About this task -> Output only the lines below from the one containing "x).evtq = s.evtq := rfl" to the one containing "x).disc = s.disc := rfl", exactly as written, both ends kept.

Saved entries
⁂
-- ==== Sys2Proof/Laws/State.lean ====
section
/-! SUPPORT. State and its updates: one lemma for each field of State and each operation that sets one field. -/

namespace Sys2Proof.Machine

variable (s : State)

/-! ### put -/

@[simp] theorem State.put_regs (f : Fld) (v : Nat) : (s.put f v).regs = aput s.regs f.key (v % 2 ^ f.width) := rfl
@[simp] theorem State.put_vars (f : Fld) (v : Nat) : (s.put f v).vars = s.vars := rfl
@[simp] theorem State.put_timers (f : Fld) (v : Nat) : (s.put f v).timers = s.timers := rfl
@[simp] theorem State.put_tc (f : Fld) (v : Nat) : (s.put f v).tc = s.tc := rfl
@[simp] theorem State.put_units (f : Fld) (v : Nat) : (s.put f v).units = s.units := rfl
@[simp] theorem State.put_log (f : Fld) (v : Nat) : (s.put f v).log = s.log := rfl
@[simp] theorem State.put_evtq (f : Fld) (v : Nat) : (s.put f v).evtq = s.evtq := rfl
@[simp] theorem State.put_pmc (f : Fld) (v : Nat) : (s.put f v).pmc = s.pmc := rfl
@[simp] theorem State.put_pf (f : Fld) (v : Nat) : (s.put f v).pf = s.pf := rfl
@[simp] theorem State.put_hif (f : Fld) (v : Nat) : (s.put f v).hif = s.hif := rfl
@[simp] theorem State.put_roles (f : Fld) (v : Nat) : (s.put f v).roles = s.roles := rfl
@[simp] theorem State.put_keys (f : Fld) (v : Nat) : (s.put f v).keys = s.keys := rfl
@[simp] theorem State.put_keeper (f : Fld) (v : Nat) : (s.put f v).keeper = s.keeper := rfl
@[simp] theorem State.put_boot (f : Fld) (v : Nat) : (s.put f v).boot = s.boot := rfl
@[simp] theorem State.put_shadow (f : Fld) (v : Nat) : (s.put f v).shadow = s.shadow := rfl
@[simp] theorem State.put_shadowKeys (f : Fld) (v : Nat) : (s.put f v).shadowKeys = s.shadowKeys := rfl
@[simp] theorem State.put_mem (f : Fld) (v : Nat) : (s.put f v).mem = s.mem := rfl
@[simp] theorem State.put_out (f : Fld) (v : Nat) : (s.put f v).out = s.out := rfl
@[simp] theorem State.put_free (f : Fld) (v : Nat) : (s.put f v).free = s.free := rfl
@[simp] theorem State.put_twin (f : Fld) (v : Nat) : (s.put f v).twin = s.twin := rfl
@[simp] theorem State.put_lanes (f : Fld) (v : Nat) : (s.put f v).lanes = s.lanes := rfl
@[simp] theorem State.put_episodes (f : Fld) (v : Nat) : (s.put f v).episodes = s.episodes := rfl
@[simp] theorem State.put_disc (f : Fld) (v : Nat) : (s.put f v).disc = s.disc := rfl
@[simp] theorem State.put_tim (f : Fld) (v : Nat) : (s.put f v).tim = s.tim := rfl
@[simp] theorem State.put_syn (f : Fld) (v : Nat) : (s.put f v).syn = s.syn := rfl
@[simp] theorem State.put_outs (f : Fld) (v : Nat) : (s.put f v).outs = s.outs := rfl
@[simp] theorem State.put_gnss (f : Fld) (v : Nat) : (s.put f v).gnss = s.gnss := rfl
@[simp] theorem State.put_partnerKcv (f : Fld) (v : Nat) : (s.put f v).partnerKcv = s.partnerKcv := rfl
@[simp] theorem State.put_clt (f : Fld) (v : Nat) : (s.put f v).clt = s.clt := rfl
@[simp] theorem State.put_ports (f : Fld) (v : Nat) : (s.put f v).ports = s.ports := rfl
@[simp] theorem State.put_insts (f : Fld) (v : Nat) : (s.put f v).insts = s.insts := rfl
@[simp] theorem State.put_heldGrants (f : Fld) (v : Nat) : (s.put f v).heldGrants = s.heldGrants := rfl
@[simp] theorem State.put_dumpq (f : Fld) (v : Nat) : (s.put f v).dumpq = s.dumpq := rfl
@[simp] theorem State.put_parity (f : Fld) (v : Nat) : (s.put f v).parity = s.parity := rfl
@[simp] theorem State.put_pending (f : Fld) (v : Nat) : (s.put f v).pending = s.pending := rfl

/-! ### setVar -/

@[simp] theorem State.setVar_regs (v : Var) (x : Int) : (s.setVar v x).regs = s.regs := rfl
@[simp] theorem State.setVar_vars (v : Var) (x : Int) : (s.setVar v x).vars = aput s.vars v x := rfl
@[simp] theorem State.setVar_timers (v : Var) (x : Int) : (s.setVar v x).timers = s.timers := rfl
@[simp] theorem State.setVar_tc (v : Var) (x : Int) : (s.setVar v x).tc = s.tc := rfl
@[simp] theorem State.setVar_units (v : Var) (x : Int) : (s.setVar v x).units = s.units := rfl
@[simp] theorem State.setVar_log (v : Var) (x : Int) : (s.setVar v x).log = s.log := rfl
@[simp] theorem State.setVar_evtq (v : Var) (x : Int) : (s.setVar v x).evtq = s.evtq := rfl
@[simp] theorem State.setVar_pmc (v : Var) (x : Int) : (s.setVar v x).pmc = s.pmc := rfl
@[simp] theorem State.setVar_pf (v : Var) (x : Int) : (s.setVar v x).pf = s.pf := rfl
@[simp] theorem State.setVar_hif (v : Var) (x : Int) : (s.setVar v x).hif = s.hif := rfl
@[simp] theorem State.setVar_roles (v : Var) (x : Int) : (s.setVar v x).roles = s.roles := rfl
@[simp] theorem State.setVar_keys (v : Var) (x : Int) : (s.setVar v x).keys = s.keys := rfl
@[simp] theorem State.setVar_keeper (v : Var) (x : Int) : (s.setVar v x).keeper = s.keeper := rfl
@[simp] theorem State.setVar_boot (v : Var) (x : Int) : (s.setVar v x).boot = s.boot := rfl
@[simp] theorem State.setVar_shadow (v : Var) (x : Int) : (s.setVar v x).shadow = s.shadow := rfl
@[simp] theorem State.setVar_shadowKeys (v : Var) (x : Int) : (s.setVar v x).shadowKeys = s.shadowKeys := rfl
@[simp] theorem State.setVar_mem (v : Var) (x : Int) : (s.setVar v x).mem = s.mem := rfl
@[simp] theorem State.setVar_out (v : Var) (x : Int) : (s.setVar v x).out = s.out := rfl
@[simp] theorem State.setVar_free (v : Var) (x : Int) : (s.setVar v x).free = s.free := rfl
@[simp] theorem State.setVar_twin (v : Var) (x : Int) : (s.setVar v x).twin = s.twin := rfl
@[simp] theorem State.setVar_lanes (v : Var) (x : Int) : (s.setVar v x).lanes = s.lanes := rfl
@[simp] theorem State.setVar_episodes (v : Var) (x : Int) : (s.setVar v x).episodes = s.episodes := rfl
@[simp] theorem State.setVar_disc (v : Var) (x : Int) : (s.setVar v x).disc = s.disc := rfl
@[simp] theorem State.setVar_tim (v : Var) (x : Int) : (s.setVar v x).tim = s.tim := rfl
@[simp] theorem State.setVar_syn (v : Var) (x : Int) : (s.setVar v x).syn = s.syn := rfl
@[simp] theorem State.setVar_outs (v : Var) (x : Int) : (s.setVar v x).outs = s.outs := rfl
@[simp] theorem State.setVar_gnss (v : Var) (x : Int) : (s.setVar v x).gnss = s.gnss := rfl
@[simp] theorem State.setVar_partnerKcv (v : Var) (x : Int) : (s.setVar v x).partnerKcv = s.partnerKcv := rfl
@[simp] theorem State.setVar_clt (v : Var) (x : Int) : (s.setVar v x).clt = s.clt := rfl
@[simp] theorem State.setVar_ports (v : Var) (x : Int) : (s.setVar v x).ports = s.ports := rfl
@[simp] theorem State.setVar_insts (v : Var) (x : Int) : (s.setVar v x).insts = s.insts := rfl
@[simp] theorem State.setVar_heldGrants (v : Var) (x : Int) : (s.setVar v x).heldGrants = s.heldGrants := rfl
@[simp] theorem State.setVar_dumpq (v : Var) (x : Int) : (s.setVar v x).dumpq = s.dumpq := rfl
@[simp] theorem State.setVar_parity (v : Var) (x : Int) : (s.setVar v x).parity = s.parity := rfl
@[simp] theorem State.setVar_pending (v : Var) (x : Int) : (s.setVar v x).pending = s.pending := rfl

/-! ### setTimer -/

@[simp] theorem State.setTimer_regs (m : Tm) (d : Nat) : (s.setTimer m d).regs = s.regs := rfl
@[simp] theorem State.setTimer_vars (m : Tm) (d : Nat) : (s.setTimer m d).vars = s.vars := rfl
@[simp] theorem State.setTimer_timers (m : Tm) (d : Nat) : (s.setTimer m d).timers = aput s.timers m d := rfl
@[simp] theorem State.setTimer_tc (m : Tm) (d : Nat) : (s.setTimer m d).tc = s.tc := rfl
@[simp] theorem State.setTimer_units (m : Tm) (d : Nat) : (s.setTimer m d).units = s.units := rfl
@[simp] theorem State.setTimer_log (m : Tm) (d : Nat) : (s.setTimer m d).log = s.log := rfl
@[simp] theorem State.setTimer_evtq (m : Tm) (d : Nat) : (s.setTimer m d).evtq = s.evtq := rfl
@[simp] theorem State.setTimer_pmc (m : Tm) (d : Nat) : (s.setTimer m d).pmc = s.pmc := rfl
@[simp] theorem State.setTimer_pf (m : Tm) (d : Nat) : (s.setTimer m d).pf = s.pf := rfl
@[simp] theorem State.setTimer_hif (m : Tm) (d : Nat) : (s.setTimer m d).hif = s.hif := rfl
@[simp] theorem State.setTimer_roles (m : Tm) (d : Nat) : (s.setTimer m d).roles = s.roles := rfl
@[simp] theorem State.setTimer_keys (m : Tm) (d : Nat) : (s.setTimer m d).keys = s.keys := rfl
@[simp] theorem State.setTimer_keeper (m : Tm) (d : Nat) : (s.setTimer m d).keeper = s.keeper := rfl
@[simp] theorem State.setTimer_boot (m : Tm) (d : Nat) : (s.setTimer m d).boot = s.boot := rfl
@[simp] theorem State.setTimer_shadow (m : Tm) (d : Nat) : (s.setTimer m d).shadow = s.shadow := rfl
@[simp] theorem State.setTimer_shadowKeys (m : Tm) (d : Nat) : (s.setTimer m d).shadowKeys = s.shadowKeys := rfl
@[simp] theorem State.setTimer_mem (m : Tm) (d : Nat) : (s.setTimer m d).mem = s.mem := rfl
@[simp] theorem State.setTimer_out (m : Tm) (d : Nat) : (s.setTimer m d).out = s.out := rfl
@[simp] theorem State.setTimer_free (m : Tm) (d : Nat) : (s.setTimer m d).free = s.free := rfl
@[simp] theorem State.setTimer_twin (m : Tm) (d : Nat) : (s.setTimer m d).twin = s.twin := rfl
@[simp] theorem State.setTimer_lanes (m : Tm) (d : Nat) : (s.setTimer m d).lanes = s.lanes := rfl
@[simp] theorem State.setTimer_episodes (m : Tm) (d : Nat) : (s.setTimer m d).episodes = s.episodes := rfl
@[simp] theorem State.setTimer_disc (m : Tm) (d : Nat) : (s.setTimer m d).disc = s.disc := rfl
@[simp] theorem State.setTimer_tim (m : Tm) (d : Nat) : (s.setTimer m d).tim = s.tim := rfl
@[simp] theorem State.setTimer_syn (m : Tm) (d : Nat) : (s.setTimer m d).syn = s.syn := rfl
@[simp] theorem State.setTimer_outs (m : Tm) (d : Nat) : (s.setTimer m d).outs = s.outs := rfl
@[simp] theorem State.setTimer_gnss (m : Tm) (d : Nat) : (s.setTimer m d).gnss = s.gnss := rfl
@[simp] theorem State.setTimer_partnerKcv (m : Tm) (d : Nat) : (s.setTimer m d).partnerKcv = s.partnerKcv := rfl
@[simp] theorem State.setTimer_clt (m : Tm) (d : Nat) : (s.setTimer m d).clt = s.clt := rfl
@[simp] theorem State.setTimer_ports (m : Tm) (d : Nat) : (s.setTimer m d).ports = s.ports := rfl
@[simp] theorem State.setTimer_insts (m : Tm) (d : Nat) : (s.setTimer m d).insts = s.insts := rfl
@[simp] theorem State.setTimer_heldGrants (m : Tm) (d : Nat) : (s.setTimer m d).heldGrants = s.heldGrants := rfl
@[simp] theorem State.setTimer_dumpq (m : Tm) (d : Nat) : (s.setTimer m d).dumpq = s.dumpq := rfl
@[simp] theorem State.setTimer_parity (m : Tm) (d : Nat) : (s.setTimer m d).parity = s.parity := rfl
@[simp] theorem State.setTimer_pending (m : Tm) (d : Nat) : (s.setTimer m d).pending = s.pending := rfl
⁂
Reply ->
@[simp] theorem State.setVar_evtq (v : Var) (x : Int) : (s.setVar v x).evtq = s.evtq := rfl
@[simp] theorem State.setVar_pmc (v : Var) (x : Int) : (s.setVar v x).pmc = s.pmc := rfl
@[simp] theorem State.setVar_pf (v : Var) (x : Int) : (s.setVar v x).pf = s.pf := rfl
@[simp] theorem State.setVar_hif (v : Var) (x : Int) : (s.setVar v x).hif = s.hif := rfl
@[simp] theorem State.setVar_roles (v : Var) (x : Int) : (s.setVar v x).roles = s.roles := rfl
@[simp] theorem State.setVar_keys (v : Var) (x : Int) : (s.setVar v x).keys = s.keys := rfl
@[simp] theorem State.setVar_keeper (v : Var) (x : Int) : (s.setVar v x).keeper = s.keeper := rfl
@[simp] theorem State.setVar_boot (v : Var) (x : Int) : (s.setVar v x).boot = s.boot := rfl
@[simp] theorem State.setVar_shadow (v : Var) (x : Int) : (s.setVar v x).shadow = s.shadow := rfl
@[simp] theorem State.setVar_shadowKeys (v : Var) (x : Int) : (s.setVar v x).shadowKeys = s.shadowKeys := rfl
@[simp] theorem State.setVar_mem (v : Var) (x : Int) : (s.setVar v x).mem = s.mem := rfl
@[simp] theorem State.setVar_out (v : Var) (x : Int) : (s.setVar v x).out = s.out := rfl
@[simp] theorem State.setVar_free (v : Var) (x : Int) : (s.setVar v x).free = s.free := rfl
@[simp] theorem State.setVar_twin (v : Var) (x : Int) : (s.setVar v x).twin = s.twin := rfl
@[simp] theorem State.setVar_lanes (v : Var) (x : Int) : (s.setVar v x).lanes = s.lanes := rfl
@[simp] theorem State.setVar_episodes (v : Var) (x : Int) : (s.setVar v x).episodes = s.episodes := rfl
@[simp] theorem State.setVar_disc (v : Var) (x : Int) : (s.setVar v x).disc = s.disc := rfl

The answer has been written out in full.